What is Backprop Through Time in RNNs?
- BPTT is the algorithm that is used in RNNs to perform backprop as it happens in FFNN. With the RNN, we can perform the so-called 'unrolling', meaning that we can replace the recursion loop with another neuron with the previous input in it. In this way, we have the same neuron multiple times (so with same weights), allowing us to rewrite the RNN as a FFNN. In the backprop step, the gradient is updated with the avg gradient of all the copies.
- The unrolling could go on until the beginning of time, or it can also be truncated, so we have to decide in advance the size of the memory for the unrolled RNN. Still, not too much cuz of VG.

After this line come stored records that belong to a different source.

-- ==== Sys2Proof/Machine/RegMap.lean ====
section
/-! DEFINITION. The register map of the part: every register that a chapter gives (R13, R556), its place in the register BAR, and its fields with access type (Table 0.3) and reset value. The rows follow the spec's field maps in order; a field whose value the configuration or job image writes is marked `jobLoader`. -/

namespace Sys2Proof.Machine

/-- Access types of Table 0.3 (R14). `jobLoader` is an RO field that the job loader writes (R447). -/
inductive Acc where
  | ro | rw | w1c | w1s | rc | rwl | jobLoader
deriving DecidableEq, Repr

/-- One field of a field map: its lowest bit, its width, its access type, and its reset value on PSN-8128 and on PSN-8112 (R17). -/
structure RField where
  lo : Nat
  w : Nat
  acc : Acc
  reset : Nat
  reset12 : Nat
deriving DecidableEq, Repr

/-- Where the instances of a register lie in the register BAR. -/
inductive Shape where
  | one (base : Nat)
  | arr (base stride n : Nat)
  | arr2 (base stride n stride2 n2 : Nat)
  | core (base : Nat)
  | coreArr (base n : Nat)
  | die (base : Nat)
  | dieArr (base n : Nat)
  | iod (base : Nat)
  | iodArr (base n : Nat)
  | port (base : Nat)
  | portArr (base n : Nat)
  | flow
  | fxe (base : Nat)
  | queue (base : Nat)
  | queueArr (base n : Nat)
  | ring
  | ringHead
deriving DecidableEq, Repr

/-- The names of the registers, one for each field map of the spec. -/
inductive RegName where
  | mxeStatus
  | mxeWiden
  | mxeResidue
  | mxeFaults
  | vxeStatus
  | vxeMode
  | vxeCheck
  | vxeFaults
  | mxeOvfN
  | mxeVanN
  | vxeOvfN
  | vxeVanN
  | idleN
  | queueQCtrl
  | queueQStatus
  | queueQWait
  | queueQRegion
  | queueQCring
  | queueQCseq
  | queueQParamM
  | lkeRingN
  | lkeHeadN
  | featId
  | featGrade
  | featCores
  | featEngines
  | featFormats
  | featMxe
  | featVxeLanes
  | featHbm
  | featPorts
  | staleCtrl
  | staleStatus
  | staleMemberN
  | sucCfg
  | sucStatus
  | sucNum
  | hbmCfg
  | hbmStatus
  | lkeCfg
  | lkeStatus
  | lkeDefaults
  | lkeReplace
  | lkeTraffic
  | lkeNum
  | lkeMigrate
  | lkeGmap
  | eccCountM
  | scrubM
  | hbmChanN
  | stepEpoch
  | stepStatus
  | commitCtrl
  | castleJrnl
  | castleStatus
  | voteCount
  | digestStatus
  | numCtrl
  | numLs
  | numStatus
  | numRing
  | numMirror
  | numWlog
  | numWseq
  | becalmCtrl
  | becalmStatus
  | tempoCtrl
  | tempoStatus
  | tempoCount
  | numWatchNRange
  | numWatchNCfg
  | naeloCfg
  | naeloStatus
  | naeloTimers
  | ccCfg
  | ledgerEcc
  | fxeStatus
  | fxeNum
  | classNCfg
  | ptpCfg
  | ptpStatus
  | hallStatus
  | hallCtrl
  | shipCtrl
  | shipArea
  | shipStatus
  | hallCkpt
  | portPCfg
  | portPStatus
  | portPFec
  | portPFrames
  | portPMac
  | portPIpN
  | portPGwN
  | portPDropN
  | flowFStatus
  | fxeBindN
  | tickCount
  | tickStatus
  | pwrCtrl
  | pwrStatus
  | sbCtrl
  | sbStatus
  | sbCountI
  | corePwrD
  | errlog0
  | errlog1
  | errlog2
  | errlog3
  | errsecN0
  | errsecN1
  | errsecN2
  | errsecN3
  | errStatus
  | errCtrl
  | errCountS
  | errOverflow
  | errRing
  | safeCtrl
  | hoveCtrl
  | hoveStatus
  | recovJ
  | stestStatus
  | bootStatus
  | cfgCtrl
  | cfgSrc
  | liveCtrl
  | liveStatus
  | jobCtrl
  | jobStatus
  | cfgSlotN
  | secCtrl
  | secStatus
  | fuseStatus
  | sessCount
  | mlog
  | dbgCtrl
  | dbgStatus
  | dbgToken
  | dbgChalM
  | measNM
  | intcSrcN
  | intcTgtTCtrl
  | intcTgtTClaim
  | intcTgtTEoi
  | intcPendK
  | msixEvt
  | msixAddrV
  | msixDataV
  | msixPbaK
  | hostWin
  | hostLink
  | hostErr
  | hringNCfg
  | hringNCtrl
  | hringNStatus
  | pkgCtrl
  | pkgStatus
  | pkgCount
  | railStatus
  | tmSel
  | tmStatus
  | tmBistCtrl
  | tmBistStatus
  | ledgerWin
deriving DecidableEq, Repr, Inhabited

/-- Register names, part 0. -/
def RegName.all0 : List RegName := [.mxeStatus, .mxeWiden, .mxeResidue, .mxeFaults, .vxeStatus, .vxeMode, .vxeCheck, .vxeFaults, .mxeOvfN, .mxeVanN, .vxeOvfN, .vxeVanN, .idleN, .queueQCtrl, .queueQStatus, .queueQWait, .queueQRegion, .queueQCring, .queueQCseq, .queueQParamM]

/-- Register names, part 1. -/
def RegName.all1 : List RegName := [.lkeRingN, .lkeHeadN, .featId, .featGrade, .featCores, .featEngines, .featFormats, .featMxe, .featVxeLanes, .featHbm, .featPorts, .staleCtrl, .staleStatus, .staleMemberN, .sucCfg, .sucStatus, .sucNum, .hbmCfg, .hbmStatus, .lkeCfg]

/-- Register names, part 2. -/
def RegName.all2 : List RegName := [.lkeStatus, .lkeDefaults, .lkeReplace, .lkeTraffic, .lkeNum, .lkeMigrate, .lkeGmap, .eccCountM, .scrubM, .hbmChanN, .stepEpoch, .stepStatus, .commitCtrl, .castleJrnl, .castleStatus, .voteCount, .digestStatus, .numCtrl, .numLs, .numStatus]

/-- Register names, part 3. -/
def RegName.all3 : List RegName := [.numRing, .numMirror, .numWlog, .numWseq, .becalmCtrl, .becalmStatus, .tempoCtrl, .tempoStatus, .tempoCount, .numWatchNRange, .numWatchNCfg, .naeloCfg, .naeloStatus, .naeloTimers, .ccCfg, .ledgerEcc, .fxeStatus, .fxeNum, .classNCfg, .ptpCfg]

/-- Register names, part 4. -/
def RegName.all4 : List RegName := [.ptpStatus, .hallStatus, .hallCtrl, .shipCtrl, .shipArea, .shipStatus, .hallCkpt, .portPCfg, .portPStatus, .portPFec, .portPFrames, .portPMac, .portPIpN, .portPGwN, .portPDropN, .flowFStatus, .fxeBindN, .tickCount, .tickStatus, .pwrCtrl]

What kind of applications can be solved with a RNN? Make 2 examples and discuss their characteristics.
- In general, RNNs can tackle tasks like translation or voice2text. They both feature input data that are temporally correlated and sequential, which makes us think about exploiting the recurrence relations present in RNNs, rather than other models. Of course not any RNN can succeed in these tasks, it depends on its architecture and parameters as usual, but in general they'll perform better at these tasks than FNN or CNN.
- Both the examples made are of the many2many type, but this is not necessarily the case to choose a RNN. See below.

LSTM

What is an LSTM?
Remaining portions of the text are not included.